Pero insistieron también los padres, y después de haber intentado infructuosamente varios medios de
seducción y rapto, no dudó nuestro paladín, vista la obstinación de las familias, en recurrir al medio en boga de
sacar a la niña por el vicario. Púsose el plan en ejecución, y a los quince días mi sobrino había reñido ya
decididamente con su madre; había sido arrojado de su casa, privado de sus cortos alimentos, y Elena
depositada en poder de una potencia neutral; pero se entiende, de esta especie de neutralidad que se usa en
el día; de suerte que nuestra Angélica y Medoro se veían más cada día, y se amaban más cada noche. Por fin
amaneció el día feliz; otorgose la demanda; un amigo prestó a mi sobrino algún dinero, uniéronse con el lazo
conyugal, estableciéronse en su casa, y nunca hubo felicidad igual a la que aquellos buenos hijos disfrutaron
mientras duraron los pesos duros del amigo. Pero ¡oh, dolor!, pasó un mes y la niña no sabía más que acariciar
a Medoro, cantarle una aria, ir al teatro y bailar una mazurca; y Medoro no sabía más que disputar. Ello sin
embargo, el amor no alimenta, y era indispensable buscar recursos.

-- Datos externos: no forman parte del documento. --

theorem qtopk_offers {s : State} {c : Ctx} (h : ctx? s = some c) {l : BitVec 4} {k : BitVec 5} {q : BitVec 4} {ms md : BitVec 3} {src dst : Nat → Tile}
    {kk : Nat → Nat} {wm int : Nat → Bool} (freeS : handleBusy s c ms.toNat = false) (freeD : handleBusy s c md.toNat = false)
    (offers : ∀ i < 4, q.getLsbD i = true → Offers c ms.toNat md.toNat i (src i) (dst i) (kk i) (wm i) (int i)) :
    ∃ t, exec (.qtopk l k q ms md) s = .next t ∧ QuernUnit s t c {} (tilesWith c md.toNat q.getLsbD
      (fun i => some (offeredTile (kk i) (c.group.kread k.toNat).toNat (wm i) (int i) (src i) (dst i)))) c.group.latch := by
  have each : ∀ i ∈ quarters q, Offers c ms.toNat md.toNat i (src i) (dst i) (kk i) (wm i) (int i) := fun i hi =>
    offers i (mem_quarters.1 hi).1 (mem_quarters.1 hi).2
  have sources : badSources c ms.toNat q = [] := List.filter_eq_nil_iff.2 fun i hi => Bool.not_eq_true _ ▸ (each i hi).source_good
  have lists : badLists c ms.toNat md.toNat q = [] := by
    refine List.filter_eq_nil_iff.2 fun i hi => ?_
    simp only [(each i hi).dest, (each i hi).lists, (each i hi).code]
    cases int i <;> decide
  refine ⟨_, exec_qtopk h .., quernUnit_setTiles h (by simp [freeS, freeD]) ?_ (fun _ => mem_quarters)
    (foldl_eq_setTiles (nodup_quarters q) (fun i hi => (mem_quarters.1 hi).1) fun i hi g same => ?_)⟩
  · rw [sources, lists]
    rfl
  · exact (each i hi).quarter _ fun m => (same m).trans (group_tile h m i).symm

/-! ### qla (09 R278 to R280) -/

/-- The bytes of consecutive registers in one lane. -/
def laneBytes (g : Group) (first count lane : Nat) : List Byte := (List.range count).flatMap (fun j => bytesOf 4 (g.vlane (first + j) lane).toNat)

theorem laneBytes_length (g : Group) (first count lane : Nat) : (laneBytes g first count lane).length = 4 * count := by
  rw [laneBytes, List.length_flatMap]
  simp only [bytesOf_length, List.map_const', List.length_range, List.sum_replicate, smul_eq_mul, Nat.mul_comm]

theorem getD_laneBytes (g : Group) (first lane : Nat) {count j : Nat} (hj : j < 4 * count) :
    (laneBytes g first count lane).getD j 0 = (g.vlane (first + j / 4) lane).extractLsb' (8 * (j % 4)) 8 :=
  (getD_words _ count hj).trans <| BitVec.eq_of_toNat_eq (by rw [BitVec.extractLsb'_toNat, BitVec.toNat_ofNat, Nat.shiftRight_eq_div_pow])

/-- A lane's row of A: its data bytes, and its scale bytes (09 R280). -/
def latchRow (g : Group) (fmt : QFmt) (nb a lane : Nat) : List Byte × List Byte :=
  (laneBytes g a (nb * fmt.blockBytes / 4) lane,
    if fmt.isMx then (laneBytes g (a + nb * fmt.blockBytes / 4) ((nb + 3) / 4) lane).take nb else [])

/-- Blocks are whole words (09 R279). -/
theorem words_of_blocks (fmt : QFmt) (nb : Nat) : 4 * (nb * fmt.blockBytes / 4) = nb * fmt.blockBytes := by
  rw [QFmt.blockBytes, ← Nat.mul_assoc]
  omega

theorem latchRow_spec (g : Group) (fmt : QFmt) (nb a lane : Nat) :
    (latchRow g fmt nb a lane).1.length = nb * fmt.blockBytes ∧
    (∀ j < nb * fmt.blockBytes, (latchRow g fmt nb a lane).1.getD j 0 = (g.vlane (a + j / 4) lane).extractLsb' (8 * (j % 4)) 8) ∧
    (latchRow g fmt nb a lane).2.length = (if fmt.isMx then nb else 0) ∧
    ∀ j < (latchRow g fmt nb a lane).2.length,
      (latchRow g fmt nb a lane).2.getD j 0 = (g.vlane (a + nb * fmt.blockBytes / 4 + j / 4) lane).extractLsb' (8 * (j % 4)) 8 := by
  refine ⟨(laneBytes_length ..).trans (words_of_blocks fmt nb), fun j hj => getD_laneBytes _ _ _ ((words_of_blocks fmt nb).symm ▸ hj), ?_, ?_⟩
  · unfold latchRow
    cases fmt.isMx with
    | false => rfl
    | true =>
      simp only [if_true, List.length_take, laneBytes_length]
      omega
  · unfold latchRow
    cases fmt.isMx with
    | false => exact fun j hj => absurd hj (Nat.not_lt_zero j)
    | true =>
      simp only [if_true, List.length_take, laneBytes_length]
      intro j hj
      have inside : j < nb := by omega
      rw [List.getD_eq_getElem?_getD, List.getElem?_take_of_lt inside, ← List.getD_eq_getElem?_getD]
      exact getD_laneBytes _ _ _ (by omega)

/-- The latch that `qla` fills. -/
def filledLatch (g : Group) (fmt : QFmt) (nb : Nat) (ru : Bool) (a : Nat) : Latch :=
  { afmt := fmt, nb := nb, ru := ru, rows := allLanes.map (latchRow g fmt nb a) }

theorem exec_qla {s : State} {c : Ctx} (h : ctx? s = some c) (l : BitVec 4) (u : BitVec 1) {f : BitVec 4} (n : BitVec 3) (a : BitVec 6) {fmt : QFmt}
    (format : qfmtOf f.toNat = some fmt) : exec (.qla l u f n a) s = .next (finish (s.modGroup c.key c.group.num (fun g =>
      { g with latch := some (filledLatch c.group fmt (n.toNat + 1) (u == 1) a.toNat) })) c {}) := by
  have started : exec (.qla l u f n a) s = execQla l u f n a s := rfl
  rw [started, execQla, issue_eq h, unitWith_of_fits (fits_nil s c), format]
  rfl

theorem tileReadClaim : TileReadClaim := by
  intro s c l h
  refine ⟨?_, ?_, ?_⟩
  · intro i n cs r d free ranked e fits
    exact qrd_completes h l free ranked fits
  · intro k q ms md src dst kk wm int freeS freeD good
    refine qtopk_offers h freeS freeD fun i hi chosen => ?_
    obtain ⟨there, numbers, lists, kind⟩ := good i hi chosen
    exact ⟨there, numbers, lists, kind⟩
  · intro u f n a fmt format nb nd regByte
    refine ⟨_, filledLatch c.group fmt nb (u == 1) a.toNat, exec_qla h l u n a format, ?_, rfl, rfl, rfl, fun lane hl => ?_⟩
    · exact quernUnit_changed h ⟨_, _, _, rfl⟩ fun m q _ => (group_tile h m q).symm
    · have row : (filledLatch c.group fmt nb (u == 1) a.toNat).rows.getD lane ([], []) = latchRow c.group fmt nb a.toNat lane := getD_allLanes _ _ hl
      rw [row]
      exact latchRow_spec ..

/-- Settles O39: each form is a change of the tiles of single quarters, which do not depend on each other, or of the latch, or an effect on lane registers. -/
theorem tileResults : Obligations.TileResults := ⟨tileClaim, tileReadClaim⟩

end Sys2Proof.Machine

/-! ## Matrix units at issue (09 R281 to R283, R288) -/

namespace Sys2Proof.Machine

open Sys2Proof

/-- Under `z` the selected tiles are zero at once (09 R283). -/
theorem zeroed_eq (p : Pass) (g : Group) : p.zeroed g =
    if p.z then g.setTiles p.md (fun _ => some (zeroTile (p.latch.afmt == .i8))) (quarters p.qmask) else g := rfl

theorem zeroed_tile (p : Pass) (g : Group) (m : Nat) {q : Nat} (hq : q < 4) : (p.zeroed g).tile m q =
    if m = p.md ∧ (p.qmask.getLsbD q && p.z) = true then some (zeroTile (p.latch.afmt == .i8)) else g.tile m q := by
  rw [zeroed_eq]
  cases p.z with
  | false => simp
  | true =>
    rw [if_pos rfl, setTiles_tile _ _ _ (fun i hi => (mem_quarters.1 hi).1) _ hq]
    simp only [mem_quarters, hq, true_and, Bool.and_true]

theorem zeroed_latch (p : Pass) (g : Group) : (p.zeroed g).latch = g.latch := by
  rw [zeroed_eq]
  split
  · exact setTiles_latch ..
  · rfl

theorem onlyTiles_zeroed (p : Pass) (g : Group) : OnlyTiles g (p.zeroed g) := by
  rw [zeroed_eq]
  split
  · exact onlyTiles_setTiles ..
  · exact .refl g

/-- What the issue of a matrix unit does to its group: the selected tiles under `z`, and the latch, which is kept under the reuse flag only (09 R280, R283). -/
def Pass.posts (p : Pass) (g : Group) : Group := if p.latch.ru then p.zeroed g else { p.zeroed g with latch := none }

theorem posts_tile (p : Pass) (g : Group) (m q : Nat) : (p.posts g).tile m q = (p.zeroed g).tile m q := by
  unfold Pass.posts
  split <;> rfl

theorem posts_latch (p : Pass) (g : Group) : (p.posts g).latch = if p.latch.ru then g.latch else none := by
  unfold Pass.posts
  split
  · exact zeroed_latch p g
  · rfl

theorem onlyTiles_posts (p : Pass) (g : Group) : OnlyTiles g (p.posts g) := by
  unfold Pass.posts
  split
  · exact onlyTiles_zeroed p g
  · exact (onlyTiles_zeroed p g).trans ⟨_, _, _, rfl⟩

Mi sobrino salía de mañana a buscar dinero, cosa más difícil de encontrar de lo que parece, y la vergüenza de
no poder llevar a su casa con qué dar de comer a su mujer, le detenía hasta la noche. Pasemos un velo sobre
las escenas horribles de tan amarga posición. Mientras que Augusto pasa el día lejos de ella en sufrir
humillaciones, la infeliz consorte gime luchando entre los celos y la rabia. Todavía se quieren; pero en casa
donde no hay harina todo es mohína; las más inocentes expresiones se interpretan en la lengua del mal humor
como ofensas mortales; el amor propio ofendido es el más seguro antídoto del amor, y las injurias acaban de
apagar un resto de la antigua llama que amortiguada en ambos corazones ardía; se suceden unos a otros los
reproches; y el infeliz Augusto insulta a la mujer que le ha sacrificado su familia y su suerte, echándole en cara
aquella desobediencia a la cual no ha mucho tiempo él mismo la inducía; a los continuos reproches se sigue,
en fin, el odio.
¡Oh, si hubiera quedado aquí el mal! Pero un resto de honor mal entendido que bulle en el pecho de mi
sobrino, y que le impide prestarse para sustentar a su familia a ocupaciones groseras, no le impide precipitarse
en el juego, y en todos los vicios y bajezas, en todos los peligros que son su consecuencia. Corramos de nuevo,
corramos un velo sobre el cuadro a que dio la locura la primera pincelada, y apresurémonos a dar nosotros la
última.
En este miserable estado pasan tres años, y ya tres hijos más rollizos que sus padres alborotan la casa con sus
juegos infantiles. Ya el himeneo y las privaciones han roto la venda que ofuscaba la vista de los infelices:
aquella amabilidad de Elena es coquetería a los ojos de su esposo; su noble orgullo, insufrible altanería; su
garrulidad divertida y graciosa, locuacidad insolente y cáustica; sus ojos brillantes se han marchitado, sus
encantos están ajados, su talle perdió sus esbeltas formas, y ahora conoce que sus pies son grandes y sus
manos feas; ninguna amabilidad, pues, para ella, ninguna consideración. Augusto no es a los ojos de su esposa
aquel hombre amable y seductor, flexible y condescendiente; es un holgazán, un hombre sin ninguna
habilidad, sin talento alguno, celoso y soberbio, déspota y no marido... en fin, ¡cuánto más vale el amigo
generoso de su esposo, que les presta dinero y les promete aun protección! ¡Qué movimiento en él! ¡Qué
actividad! ¡Qué heroísmo! ¡Qué amabilidad! ¡Qué adivinar los pensamientos y prevenir los deseos! ¡Qué no
permitir que ella trabaje en labores groseras! ¡Qué asiduidad y qué delicadeza en acompañarla los días enteros
que Augusto la deja sola! ¡Qué interés, en fin, el que se toma cuando le descubre, por su bien, que su marido
se distrae con otra...!
¡Oh poder de la calumnia y de la miseria! Aquella mujer que, si hubiera escogido un compañero que la hubiera
podido sostener, hubiera sido acaso una Lucrecia, sucumbe por fin a la seducción y a la falaz esperanza de
mejor suerte.
Una noche vuelve mi sobrino a su casa; sus hijos están solos.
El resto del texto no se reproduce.